____ Exercise material
-- ==== Sys2Proof/Machine/Collect.lean ====
section
/-! DEFINITION. Contributions and owned reductions (ch. 15): loading a schedule, sending, admitting, applying and
closing. -/
namespace Sys2Proof.Machine

/-! ## Commands of the schedule (R469, R493) -/

/-- Ends a command of target 4 as BAD_COMMAND with its record. -/
def State.refuseCol (s : State) (q i code g red : Nat) : State :=
  (s.colRecord .contained (dieOfQueue q) code g red 0 0).complete q i .badCommand 0

/-- A reduction's slot holds a descriptor, or takes one at the next open. -/
def Reduction.holds (r : Reduction) : Bool :=
  match r.staged with
  | some n => n.isSome
  | none => r.desc.isSome

/-- Descriptors a die holds (R469). -/
def State.redsHeld (s : State) (die : Nat) : Nat :=
  (s.col.reductions.filter fun p => p.1 / 65536 == die && p.2.holds).length

/-- A die of the grove owns a reduction id, now or from the next open. -/
def State.ownsId (s : State) (die g r : Nat) : Bool :=
  let x := s.reduction (redKey die g r)
  ((x.staged.getD x.desc).map (·.own)).getD false

/-- The group list of a descriptor is as R468 and R469 ask; none where a page of it is not mapped. -/
def State.groupOk (s : State) (g : Nat) (d : RedDesc) : State × Acc × Bool :=
  match s.readVa g d.groupList (2 * d.groupCount) with
  | (s, .ok, b) =>
    let l := (List.range d.groupCount).map fun i => leAt b (2 * i) 2
    (s, .ok, rising l && l.all (· < 2 ^ 15) && (!d.own || l.contains s.devnum))
  | (s, a, _) => (s, a, false)

/-- SCHED_LOAD: the descriptor takes effect at the grove's next open. -/
def State.schedLoad (s : State) (q i : Nat) : State :=
  match s.ofRow q i 4 1 with
  | none => s
  | some c =>
    let s := s.start q i
    let g := c.grove
    let die := dieOfQueue q
    let va := c.arg 8 8
    if !c.restZero [(8, 8)] || va ≥ 2 ^ 48 || va % 64 ≠ 0 then s.refuseCol q i 0x01 g 0
    else
      match s.readVa g va 128 with
      | (s, .page, _) => s.refuseCol q i 0x02 g 0
      | (s, .ok, b) =>
        (match parseRed b with
         | (false, d) => s.refuseCol q i 0x02 g d.reduction
         | (true, d) =>
           match s.groupOk g d with
           | (s, .ok, ok) =>
             let k := redKey die g d.reduction
             if !ok || (d.own && s.ownsId (1 - die) g d.reduction) then s.refuseCol q i 0x02 g d.reduction
             else if s.redsHeld die ≥ 2048 && !(s.reduction k).holds then s.refuseCol q i 0x03 g d.reduction
             else (s.modRed k fun x => { x with staged := some (some d) }).complete q i .ok (d.segments % 2 ^ 24)
           | (s, .page, _) => s.refuseCol q i 0x02 g d.reduction
           | (s, _, _) => s.complete q i .fault 0)
      | (s, _, _) => s.complete q i .fault 0

/-- The SCHED_LOAD command. -/
def execSchedLoad (queue index : Nat) (s : State) : Host.Outcome State Fault Refusal :=
  .next (s.onDie fun s => s.schedLoad queue index)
________
→ Task to complete: Word for word, write out all of the entries again.

→ Problem solution:
-- ==== Sys2Proof/Machine/Collect.lean ====
section
/-! DEFINITION. Contributions and owned reductions (ch. 15): loading a schedule, sending, admitting, applying and
closing. -/
namespace Sys2Proof.Machine

/-! ## Commands of the schedule (R469, R493) -/

/-- Ends a command of target 4 as BAD_COMMAND with its record. -/
def State.refuseCol (s : State) (q i code g red : Nat) : State :=
  (s.colRecord .contained (dieOfQueue q) code g red 0 0).complete q i .badCommand 0

/-- A reduction's slot holds a descriptor, or takes one at the next open. -/
def Reduction.holds (r : Reduction) : Bool :=
  match r.staged with
  | some n => n.isSome
  | none => r.desc.isSome

/-- Descriptors a die holds (R469). -/
def State.redsHeld (s : State) (die : Nat) : Nat :=
  (s.col.reductions.filter fun p => p.1 / 65536 == die && p.2.holds).length

/-- A die of the grove owns a reduction id, now or from the next open. -/
def State.ownsId (s : State) (die g r : Nat) : Bool :=
  let x := s.reduction (redKey die g r)
  ((x.staged.getD x.desc).map (·.own)).getD false

/-- The group list of a descriptor is as R468 and R469 ask; none where a page of it is not mapped. -/
def State.groupOk (s : State) (g : Nat) (d : RedDesc) : State × Acc × Bool :=
  match s.readVa g d.groupList (2 * d.groupCount) with
  | (s, .ok, b) =>
    let l := (List.range d.groupCount).map fun i => leAt b (2 * i) 2
    (s, .ok, rising l && l.all (· < 2 ^ 15) && (!d.own || l.contains s.devnum))
  | (s, a, _) => (s, a, false)

/-- SCHED_LOAD: the descriptor takes effect at the grove's next open. -/
def State.schedLoad (s : State) (q i : Nat) : State :=
  match s.ofRow q i 4 1 with
  | none => s
  | some c =>
    let s := s.start q i
    let g := c.grove
    let die := dieOfQueue q
    let va := c.arg 8 8
    if !c.restZero [(8, 8)] || va ≥ 2 ^ 48 || va % 64 ≠ 0 then s.refuseCol q i 0x01 g 0
    else
      match s.readVa g va 128 with
      | (s, .page, _) => s.refuseCol q i 0x02 g 0
      | (s, .ok, b) =>
        (match parseRed b with
         | (false, d) => s.refuseCol q i 0x02 g d.reduction
         | (true, d) =>
           match s.groupOk g d with
           | (s, .ok, ok) =>
             let k := redKey die g d.reduction
             if !ok || (d.own && s.ownsId (1 - die) g d.reduction) then s.refuseCol q i 0x02 g d.reduction
             else if s.redsHeld die ≥ 2048 && !(s.reduction k).holds then s.refuseCol q i 0x03 g d.reduction
             else (s.modRed k fun x => { x with staged := some (some d) }).complete q i .ok (d.segments % 2 ^ 24)
           | (s, .page, _) => s.refuseCol q i 0x02 g d.reduction
           | (s, _, _) => s.complete q i .fault 0)
      | (s, _, _) => s.complete q i .fault 0

/-- The SCHED_LOAD command. -/
def execSchedLoad (queue index : Nat) (s : State) : Host.Outcome State Fault Refusal :=
  .next (s.onDie fun s => s.schedLoad queue index)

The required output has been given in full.